AI management is your new superpower

Here's the thing: The key to success working with AI is efficiently telling the AI what you want. AI systems are increasingly capable of finishing tasks that would take a human hours to do. Being good at delegation but also knowing what and when to delegate to AI becomes increasingly valuable

Let's unpack that:

  • If you can explain what you need, give effective feedback, and design ways of evaluating work, you are going to be able to work with agents...and consequently have an army of superintelligent agents at your disposal.
  • Traditional management has always come from a scarcity mindset. Delegate because you can’t do everything yourself, and because talent is limited and expensive. AI changes that equation. Now the resources are abundant and cheap and the scarcity lies in knowing what to ask for, and how to ask for it.
  • If you have spent years learning how to frame problems in your field of expertise. If you can define deliverables, and recognise when a financial forecast feels off...that mental model now becomes the foundation for your prompt. Your soft skills are now more valuable than ever

If you remember nothing else: The future of work might be uncertain, but in that uncertainty lies massive opportunity. The winners of the future will be the ones who know what good and great looks like - and can explain it clearly enough that an AI system can deliver it.

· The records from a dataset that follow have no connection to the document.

-- ==== Sys2Proof/Machine/Zones.lean ====
section
/-! DEFINITION. Zone Management Send and Receive (spec/12_host_interface.md R343, R355; spec/13_queue_ordering.md R383; spec/
11_slot_parity.md R318). -/
namespace Sys2Proof.Machine

/-! ## Why an action is turned away -/

/-- A Read Only or an Offline zone takes no action but those that R355 names. -/
def ZoneSt.shut : ZoneSt → Option Status
  | .readOnly => some .zoneReadOnly
  | .offline => some .zoneOffline
  | _ => none

/-- Open (R383). -/
def State.openDeny (s : State) (z : Nat) : Option Status :=
  let full := decide (zoneLimit ≤ (s.zonesIn ZoneSt.open).length)
  match (s.zone z).st with
  | .empty => if zoneLimit ≤ (s.zonesIn ZoneSt.active).length then some .tooManyActive else if full then some .tooManyOpen else none
  | .closed => if full then some .tooManyOpen else none
  | .full => some .zoneTransition
  | x => x.shut

/-- Close: of an open or a Closed zone. -/
def State.closeDeny (s : State) (z : Nat) : Option Status :=
  match (s.zone z).st with
  | .empty | .full => some .zoneTransition
  | x => x.shut

/-- Finish. -/
def State.finishDeny (s : State) (z : Nat) : Option Status := (s.zone z).st.shut

/-- Reset: refused for a Read Only zone (R355). -/
def State.resetDeny (s : State) (z : Nat) : Option Status := (s.zone z).st.shut

/-- Offline: of a Read Only zone (R355). -/
def State.offlineDeny (s : State) (z : Nat) : Option Status :=
  match (s.zone z).st with
  | .readOnly => none
  | .offline => some .zoneOffline
  | _ => some .zoneTransition

/-! ## The actions -/

/-- A zone's state replaced. -/
def State.zoneSt (z : Nat) (x : ZoneSt) (s : State) : State := s.setZone z { s.zone z with st := x }

/-- Open: Explicitly Opened; an Empty zone's entry waits to be written (R388). -/
def State.zoneOpen (z : Nat) (s : State) : State :=
  (s.zoneSt z .explicit).when ((s.zone z).st = .empty) (State.zoneMark z)

/-- Close. -/
def State.zoneClose (z : Nat) (s : State) : State := s.zoneSt z .closed

/-- Finish: the zone becomes Full, with its digest (R413). -/
def State.zoneFinish (z : Nat) (s : State) : State := if (s.zone z).st = .full then s else s.zoneFull z false

/-- The media commands of a zone in staging dropped with their items. -/
def State.zoneDrop (z : Nat) (s : State) : State :=
  let ids := (s.host.cmds.filter (fun c => decide (c.space ≠ .conv) && c.zone == z)).map (·.id)
  let keep : List Item → List Item := fun l => l.filter (fun i => !ids.contains i.job)
  s.updHost (fun h => { h with
    cmds := h.cmds.filter (fun c => !ids.contains c.id)
    pend := ⟨keep h.pend.a, keep h.pend.b⟩ })

/-- The actuator of a media zone. -/
def State.zoneActOf (s : State) (z : Nat) : Act := if s.zoneAct z = 0 then .a else .b

/-- The band pointer indices that a Reset of a zone waits for: all of a sealed group's, else the zone's own (R318, R198). -/
def State.resetBands (s : State) (z : Nat) : List Nat :=
  let x := s.zoneActOf z
  if s.groupSealed x (s.zoneSlot z) then (List.range s.geom.n).map (s.bandIndex x (s.zoneSlot z))
  else [(s.zoneBands z).1, (s.zoneBands z).2]

/-- Whether nothing is outstanding on bands: no descriptor posted, no operation in progress and no walker request of theirs. -/
def State.bandsQuiet (s : State) (x : Act) (l : List Nat) : Bool :=
  (s.host.posted.get x).all (fun i => i.spec.bands.all (fun b => !l.contains b))
    && lanes4.all (fun n => match s.laneRec x n with
      | some r => !(r.band && l.contains r.bpt) || (s.msq.get x).opDone
      | none => true)

/-- Reset: staged writes of the zone are dropped; a sealed group is unsealed by setting both parity band pointers to 0; the
zone's band pointers become 0, its epoch rises, and its digest and blocks are gone (R318, R92, R413). An Empty zone stays as
it is. -/
def State.zoneReset (z : Nat) (s : State) : State :=
  let v := s.zone z
  if v.st = .empty then s
  else
    let x := s.zoneActOf z
    let slot := s.zoneSlot z
    let parity := if s.groupSealed x slot then
        ((List.range s.geom.n).filter (fun u => !(s.roleAt slot u).isData)).map (s.bandIndex x slot) else []
    let s := (s.zoneDrop z).forEach parity (fun i s => s.dramPut (s.bandEntry i) (leBytes 4 0))
    let s := (s.setBandPtrs z 0).setZone z ⟨.empty, 0, (v.epoch + 1) % 65536, 0, false, v.last⟩
    ((s.zoneMark z).digestDrop z).mediaCut (s.zoneSpace z) z 0

/-- Offline. -/
def State.zoneOffline (z : Nat) (s : State) : State := ((s.zoneSt z .offline).zoneMark z).digestDrop z

/-! ## Zone Management Send -/

/-- A Zone Management Send: of one zone where its state allows it, or, with Select All, of every zone in the states that the
action takes. ready tells whether the action may act on a zone now; until it may, the command waits. -/
def State.zoneSend (act : ZoneAct) (takes : ZoneSt → Bool) (deny : State → Nat → Option Status) (ready : State → Nat → Bool)
    (op : Nat → State → State) (n : Nat) (s : State) : State :=
  match s.live n with
  | some c =>
    match c.cmd with
    | .zoneSend nsid a all zslba =>
      if a ≠ act then s
      else
        match firstDeny [nsDeny nsid [1], s.mediaDeny 1 true (if all then 0 else zslba.toNat) 1] with
        | some e => s.ends n e
        | none =>
          if all then
            let l := (s.host.zones.map (·.1)).filter (fun z => decide (z < s.znsZones) && takes (s.zone z).st)
            if act = .open ∧ zoneLimit < (s.zonesIn ZoneSt.open).length + l.length then s.ends n .tooManyOpen
            else if l.all (ready s) then (s.forEach l op).ends n .ok else s
          else
            let z := zslba.toNat / 65536
            if zslba.toNat % 65536 ≠ 0 then s.ends n .invalidField
            else match deny s z with
              | some e => s.ends n e
              | none => if ready s z then (op z s).ends n .ok else s
    | _ => s
  | none => s

/-- R383: Open. -/
def execZoneOpen (ctx : Fin 16384) (s : State) : Out :=
  .next (s.zoneSend .open (· == .closed) State.openDeny (fun _ _ => true) State.zoneOpen ctx.val)

/-- R383: Close. -/
def execZoneClose (ctx : Fin 16384) (s : State) : Out :=
  .next (s.zoneSend .close ZoneSt.open State.closeDeny (fun _ _ => true) State.zoneClose ctx.val)

/-- R383, R413: Finish. -/
def execZoneFinish (ctx : Fin 16384) (s : State) : Out :=
  .next (s.zoneSend .finish ZoneSt.active State.finishDeny (fun _ _ => true) State.zoneFinish ctx.val)

/-- R318: Reset, once nothing is outstanding on the bands. -/
def execZoneReset (ctx : Fin 16384) (s : State) : Out :=
  .next (s.zoneSend .reset (fun x => x.active || x == .full) State.resetDeny
    (fun s z => s.bandsQuiet (s.zoneActOf z) (s.resetBands z)) State.zoneReset ctx.val)

/-- R355: Offline. -/
def execZoneOffline (ctx : Fin 16384) (s : State) : Out :=
  .next (s.zoneSend .offline (· == .readOnly) State.offlineDeny (fun _ _ => true) State.zoneOffline ctx.val)

/-! ## Report Zones (R343) -/

/-- The zone states of a Reporting Options value. -/
def reportTakes (o : Nat) (x : ZoneSt) : Bool :=
  match o with
  | 0 => true
  | 1 => x == .empty
  | 2 => x == .implicit
  | 3 => x == .explicit
  | 4 => x == .closed
  | 5 => x == .full
  | 6 => x == .readOnly
  | _ => x == .offline

/-- A zone's descriptor. -/
def State.zoneDesc (s : State) (z : Nat) : ZoneDesc :=
  let v := s.zone z
  ⟨v.st, 65536, z * 65536, blockAt z v.wp, v.byCtrl⟩

/-- R343: Report Zones from the zone of SLBA on, with or without Partial Report. -/
def execReportZones (ctx : Fin 16384) (s : State) : Out :=
  .next (match s.live ctx.val with
    | some c =>
      match c.cmd with
      | .reportZones nsid slba extended option part max =>
        match firstDeny [nsDeny nsid [1], if extended ∨ 7 < option.toNat then some .invalidField else none,
            s.mediaDeny 1 false slba.toNat 1] with
        | some e => s.ends c.no e
        | none =>
          let first := slba.toNat / 65536
          let l := ((List.range (s.znsZones - first)).map (· + first)).filter (fun z => reportTakes option.toNat (s.zone z).st)
          let shown := l.take max.toNat
          s.settle c.no ⟨.ok, 0, .zones (if part then shown.length else l.length) (shown.map s.zoneDesc)⟩
      | _ => s
    | none => s)

end Sys2Proof.Machine
end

Why you should care about a viral crab

Here's the thing: The crab in question is...scratch that...was called Clawdbot. Not to be confused with Claude hence a legally enforced name change to Moltbot. It's an open-source AI assistant that has access to your whatsapp, email, browser etc. and can essentially act as an autonomous colleague/employee.

Let's unpack that:

  • Unlike cloud-locked ChatGPT or Claude, Clawdbot lives on your hardware (or a $5 AWS instance). It remembers everything and can build new capabilities for itself. Want voice responses? You can ask it to add ElevenLabs text-to-speech and it'll research the API, generate test voices, and let you pick one. Now you're Tony Stark with your own F.R.I.D.A.Y (kinda).
  • This is what “recursive self-improvement” looks like in practice: AI agents that modify themselves and learn without human intervention.
  • Excited? You should be. Approriately terrified? You should be that too. If you've watched the series Next you'll know this is how the world ends. (Joke...kinda)

If you remember nothing else: Moltbot is an exciting step forward that gives you the power to have an army of tireless agents working for you. The problem is there's no secure way to give an AI agent full shell access to your computer while connecting it to the internet. By all means check it out and try it but maybe brush up on the basics of cybersecurity first.